Task objective ▸ Find the line with "def Group.setSeg (g" and the line with "def execSrw (reg" in the entries below; output exactly those two lines, every line between them, and no others.

Records for this exercise ▸
-- ==== Sys2Proof/Machine/System.lean ====
section
/-! DEFINITION. Privileged system instructions, class 0xE (R177 to R182), the return from a trap (R244), mapping matrices
(R363 to R365) and shoot-downs (R252, R358). -/

namespace Sys2Proof.Machine

/-! ### `segld` and `srw` (R178, R180) -/

/-- The ranges of a segment register (R47). -/
def segOk (seg : Space) (base limit : Nat) : Bool :=
  base % 256 = 0 && limit % 256 = 0
    && match seg with
      | .k => canonical base && 4096 ≤ limit && limit ≤ 2 ^ 32 - 256
      | .s => base ≤ 0x7FF00 && base + limit ≤ Config.sharedBytes
      | .y => base ≤ 0x5FFFF00 && base + limit ≤ Config.yardBytes
      | .g => false

/-- A segment register replaced (R47). -/
def Group.setSeg (g : Group) (seg : Space) (x : Seg) : Group :=
  match seg with
  | .k => { g with sgk := x }
  | .s => { g with sgs := x }
  | .y => { g with sgy := x }
  | .g => g

/-- `segld` (R178). -/
def execSegld (seg : Space) (o : Fields) (s : State) : Out :=
  if !s.cur.acts o.guard then .next s.advance
  else
    let base := if seg = .k then (val64 s o.imm o.a 0).toNat else (val s o.imm o.a 0).toNat
    let limit := (val s o.imm o.b 0).toNat
    if !segOk seg base limit then .next (s.trap 1 7)
    else if seg = .k ∧ s.cur.pstk ≠ 0 then .next (s.trap 1 6)
    else .next (s.modCur fun g => g.setSeg seg ⟨base, limit⟩).advance

/-- A control register written (R180): a `.wdog` of 0 disables the watchdog. -/
def Group.setCtl (g : Group) (reg : CtlReg) (x : DWord) : Group :=
  match reg with
  | .tvec => { g with tvec := x }
  | .tscr => { g with tscr := x }
  | .wdog => { g with wdog := x.toNat, wdogOn := x != 0 }

/-- `srw` (R180). -/
def execSrw (reg : CtlReg) (o : Fields) (s : State) : Out :=
  if !s.cur.acts o.guard then .next s.advance
  else
    let x := val64 s o.imm o.a 0
    .next (s.modCur fun g => g.setCtl reg x).advance

/-! ### `rte` (R179, R244) -/

/-- The masks of the lowest k entries of the pending-path stack, or the cause of `PAGE_ERR`. -/
def stackMasks : Nat → State → Except Nat (List LaneMask) × State
  | 0, s => (.ok [], s)
  | k + 1, s =>
    match stackMasks k s with
    | (.ok l, s) =>
      match s.kRead s.cur (s.cur.sgk.limit - 16 * (k + 1)) 16 with
      | (.ok x, s) => if x.psn then (.error 3, s) else (.ok (l ++ [BitVec.ofNat 64 (ofLe (x.bytes.drop 8))]), s)
      | (.fault _ f, s) => (.error (pageCause f), s)
    | r => r

/-- The slots, the depth counters and the stack depth that a trap record holds (R243). -/
structure Restore where
  slot0 : PcSlot
  slot1 : PcSlot
  pstk : Nat
  ctrs : Bytes
  deriving DecidableEq, Repr

def restoreOf (b : Bytes) : Restore :=
  let pc (off : Nat) : DWord := BitVec.ofNat 64 (fieldAt b off 8)
  let v := fieldAt b 0x40 1
  ⟨⟨pc 0x20, pc 0x28, v.testBit 0, none, 0⟩, ⟨pc 0x30, pc 0x38, v.testBit 1, none, 0⟩, fieldAt b 0x41 1, (b.drop 0x80).take 64⟩

/-- The valid slots of a record. -/
def Restore.slots (r : Restore) : List PcSlot := [r.slot0, r.slot1].filter (·.valid)

/-- The checks of R244 that need no stack entry. -/
def Restore.slotsOk (r : Restore) (g : Group) : Bool :=
  (r.slots.all fun p => isPc p.pc && p.mask != 0 && p.mask &&& g.exited == 0)
    && !(r.slot0.valid && r.slot1.valid && r.slot0.mask &&& r.slot1.mask != 0) && r.pstk ≤ 62

/-- The valid masks and the stack's masks cover each lane that has not exited exactly once (R244). -/
def coversOnce (g : Group) (ms : List LaneMask) : Bool :=
  (List.range 64).all fun l => (ms.countP fun m => m.getLsbD l) = if g.exited.getLsbD l then 0 else 1

/-- The group as `rte` restores it. -/
def Group.restore (g : Group) (r : Restore) : Group :=
  let slot (p : PcSlot) : PcSlot := if p.valid then p else ⟨0, 0, false, none, 0⟩
  { g with slot0 := slot r.slot0, slot1 := slot r.slot1, issue1 := false, pstk := r.pstk,
           ctr := ofDense 0 0 r.ctrs, busy := false, serving := none,
           ring := g.ring.filter fun e => some e.idx ≠ g.serving, inClause := false, wait0 := none, wait1 := none,
           stall := none }

/-- The `busy` bit of the group's trap record cleared (R239, R243, R244), where its page can be read and written. -/
def State.clearBusy (s : State) : State :=
  match s.kRead s.cur 7 1 with
  | (.ok x, s) => (s.kWrite s.cur 7 (x.bytes.map fun b => b &&& 0xFE)).2
  | (.fault _ _, s) => s

/-- The return from a trap (R179, R244): the record is read and checked, and then restored. -/
def State.returnTrap (s : State) (va : Nat) : State :=
  match (if canonical (va + 0xBF) then s.readVa s.cur.agent va 0xC0 else (.fault va (.notPresent 0), s)) with
  | (.fault _ f, s) => s.trap 12 (pageCause f)
  | (.ok x, s) =>
    let r := restoreOf x.bytes
    if x.psn then s.trap 12 3
    else if !r.slotsOk s.cur then s.trap 1 11
    else match stackMasks r.pstk s with
      | (.error c, s) => s.trap 12 c
      | (.ok ms, s) =>
        if coversOnce s.cur ((r.slots.map (·.mask)) ++ ms) then
          let gid := s.cur.gid
          (s.clearBusy.modCur fun g => g.restore r).retryHeld gid
        else s.trap 1 11

/-- An earlier access of the group may still name bytes that `rte` reads (R261): its record, or an entry of the stack. -/
def State.rteWaits (s : State) (va : Nat) : Bool :=
  s.mustWait .g [va] 0xC0 false || s.mustWait .k [s.cur.sgk.base + s.cur.sgk.limit - 1024] 1024 false

/-- `rte` (R179). -/
def execRte (o : Fields) (s : State) : Out :=
  if !s.cur.acts o.guard then .next s.advance
  else if !s.cur.converged then .next (s.trap 2 0)
  else
    let va := (val64 s o.imm o.a 0).toNat
    if s.rteWaits va then .next (s.hold .sys) else .next (s.returnTrap va)

/-! ### `mapld` (R181, R363 to R365) -/

/-- The rank of rows over GF(2), by elimination from the bit below n on. -/
def gf2Rank : Nat → List Nat → Nat
  | 0, _ => 0
  | n + 1, rows =>
    match rows.find? fun r => r.testBit n with
    | none => gf2Rank n rows
    | some p => 1 + gf2Rank n ((rows.erase p).map fun r => if r.testBit n then r ^^^ p else r)

/-- The rows of a matrix image (R363); none where a reserved bit or byte is not zero. -/
def matrixRows (b : Bytes) : Option (List Nat) :=
  let rows := (List.range 30).map fun i => fieldAt b (4 * i) 4
  if rows.all (· < 2 ^ 30) ∧ fieldAt b 120 8 = 0 then some rows else none

/-- The identity matrix. -/
def identityRows : List Nat := (List.range 30).map fun i => 2 ^ i

/-- The result of a matrix for a region (R181). -/
def State.mapCode (s : State) (region : Nat) (image : Bytes) : Nat :=
  if Config.regions ≤ region ∨ !s.stackUsed (region % 12) then 3
  else match matrixRows image with
    | none => 1
    | some rows =>
      if gf2Rank 30 rows < 30 then 1
      else if !rowLinear rows && (s.sweep.regs.any fun e => e.2.phase = .armed && e.2.rows.any fun r => r / 2 ^ 20 = region) then 2
      else 0

/-- The switch to a new matrix (R364): what a die has read of the region before is no longer what its addresses name. -/
def State.switchMatrix (s : State) (region : Nat) (image : Bytes) : State :=
  let rows := (matrixRows image).getD identityRows
  let m := s.mem.matrix
  { s with mem := { s.mem with
      matrix := if rows = identityRows then sdel m region else sput m region rows,
      rbuf := s.mem.rbuf.filter fun e => e.1 % 2 ^ 46 * 64 / Config.regionBytes ≠ region } }

/-- `mapld` (R181, R364): it holds issue while the region's stack is in self-refresh, and while an earlier access may still
name the bytes of its image (R261). -/
def execMapld (o : Fields) (s : State) : Out :=
  if !s.cur.acts o.guard then .next s.advance
  else
    let va := (val64 s o.imm o.a 0).toNat
    let region := (val s o.imm o.b 0).toNat
    if !canonical (va + 127) then .next (s.trap 12 0)
    else if s.mustWait .g [va] 128 false then .next (s.hold .sys)
    else match s.readVa s.cur.agent va 128 with
      | (.fault _ f, s) => .next (s.trap 12 (pageCause f))
      | (.ok x, s) =>
        let code := if va % 4 = 0 then s.mapCode region x.bytes else 1
        if x.psn then .next (s.trap 12 3)
        else if region < Config.regions ∧ (s.stackCtl (region % 12)).asleep then .next (s.hold .sys)
        else
          let s := if code = 0 then s.switchMatrix region x.bytes else s
          .next (writeResult s o fun _ => BitVec.ofNat 32 code).advance

/-! ### `tlbi` (R182) and its acknowledgements (R252) -/

/-- Translation units: one for each core, and one for each base die (R394). -/
def xlateUnits : Nat := Config.cores + 12

/-- The shoot-down covers a cached entry, a leaf or a table entry on the way to its page. -/
def Shoot.takes (h : Shoot) (leaf : Bool) (e : TlbEntry) : Bool :=
  match h.form with
  | .all => true
  | .ctx => e.ctx = h.ctx
  | .va => e.ctx = h.ctx && (!leaf || e.size = h.size) && e.page = h.va / pageBytes e.size

/-- The shoot-down covers a granule that an operation of a context has translated. -/
def Shoot.covers (h : Shoot) (ctx : Nat) (x : Xl) : Bool :=
  match h.form with
  | .all => true
  | .ctx => ctx = h.ctx
  | .va => ctx = h.ctx && x.granule * 65536 / pageBytes h.size = h.va / pageBytes h.size

/-- A `coll` can go on: it has yet to start, or a piece of it is there (R453). -/
def State.collGoes (s : State) (op : Op) (desc : Bytes) (todo : List Nat) : Bool :=
  let d := collDesc desc
  op.progress = 0 || match sfind s.fabric.comms d.comm with
    | some c => todo.any fun x => (s.pieceBytes d c.members c.rank x).isSome
    | none => false

/-- An operation that holds an acknowledgement back while it uses a translation (R182, R252). A wait that sleeps, a `coll`
that waits for its other members, which may be without bound, and an `attn` that waits for a pager translate again where they
need to (log 74). -/
def State.usesXl (s : State) (id : Nat) (op : Op) : Bool :=
  op.phase ≠ .logged && op.phase ≠ .ended && op.phase ≠ .heldBack
    && match op.work with
      | .wait _ _ _ _ _ _ _ _ _ => op.phase ≠ .running
      | .coll _ desc todo => s.collGoes op desc todo
      | .attn _ _ _ => !(s.xlate.upcalls.any fun u => u.ops.contains id)
      | .sweep _ _ _ => false
      | _ => true

/-- A translation unit without the entries that a shoot-down covers. -/
def Tlb.without (t : Tlb) (h : Shoot) : Tlb :=
  ⟨t.small.filter fun e => !h.takes true e, t.large.filter fun e => !h.takes true e,
    t.walk.filter fun e => !h.takes false e⟩

/-- `tlbi` (R182, R358): it starts once the group's earlier accesses are performed, and completes when every unit has
acknowledged. Core-held blocks are promoted (R266). -/
def execTlbi (form : TlbForm) (o : Fields) (s : State) : Out :=
  if !s.cur.acts o.guard then .next s.advance
  else match s.cur.shoot with
    | some k =>
      let acked := match sfind s.shoots k with | some h => h.acked.length | none => xlateUnits
      if acked < xlateUnits then .next (s.hold .sys)
      else
        let s' : State := { s with shoots := sdel s.shoots k }
        .next (s'.modCur fun g => { g with shoot := none }).advance
    | none =>
      if !s.performedAll .rel then .next (s.hold .sys)
      else
        let b := (val s o.imm o.b 0).toNat
        let va := if form = .va then (val64 s o.imm o.a 0).toNat else 0
        let h : Shoot := ⟨s.cur.gid, form, va, bits b 1 0, if form = .va then bits b 31 16 else bits b 15 0, []⟩
        let s := s.order .rel .dev s.cur.die
        let s' : State := { s with nextId := s.nextId + 1, shoots := sput s.shoots s.nextId h,
                                   mem := { s.mem with held := [] } }
        .next ((s'.modCur fun g => { g with shoot := some s.nextId }).hold .sys)

/-- A translation unit acknowledges a shoot-down once no running command of its core uses what it covers (R252). -/
def execShootdownAck (key unit : Nat) (s : State) : Out :=
  match sfind s.shoots key with
  | none => notNow
  | some h =>
    let mine (op : Op) : Bool := op.core = unit
    if xlateUnits ≤ unit ∨ h.acked.contains unit
        ∨ (s.ops.any fun e => mine e.2 && s.usesXl e.1 e.2 && e.2.xl.any fun x => h.covers e.2.ctx x) then notNow
    else
      let drop (op : Op) : Op := if mine op then { op with xl := op.xl.filter fun x => !h.covers op.ctx x } else op
      let s := s.setTlb unit ((s.tlb unit).without h)
      .next { s with ops := s.ops.map fun e => (e.1, drop e.2),
                     shoots := sput s.shoots key { h with acked := unit :: h.acked } }

end Sys2Proof.Machine
end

Answer to this exercise ▸
def Group.setSeg (g : Group) (seg : Space) (x : Seg) : Group :=
  match seg with
  | .k => { g with sgk := x }
  | .s => { g with sgs := x }
  | .y => { g with sgy := x }
  | .g => g

/-- `segld` (R178). -/
def execSegld (seg : Space) (o : Fields) (s : State) : Out :=
  if !s.cur.acts o.guard then .next s.advance
  else
    let base := if seg = .k then (val64 s o.imm o.a 0).toNat else (val s o.imm o.a 0).toNat
    let limit := (val s o.imm o.b 0).toNat
    if !segOk seg base limit then .next (s.trap 1 7)
    else if seg = .k ∧ s.cur.pstk ≠ 0 then .next (s.trap 1 6)
    else .next (s.modCur fun g => g.setSeg seg ⟨base, limit⟩).advance

/-- A control register written (R180): a `.wdog` of 0 disables the watchdog. -/
def Group.setCtl (g : Group) (reg : CtlReg) (x : DWord) : Group :=
  match reg with
  | .tvec => { g with tvec := x }
  | .tscr => { g with tscr := x }
  | .wdog => { g with wdog := x.toNat, wdogOn := x != 0 }

/-- `srw` (R180). -/
def execSrw (reg : CtlReg) (o : Fields) (s : State) : Out :=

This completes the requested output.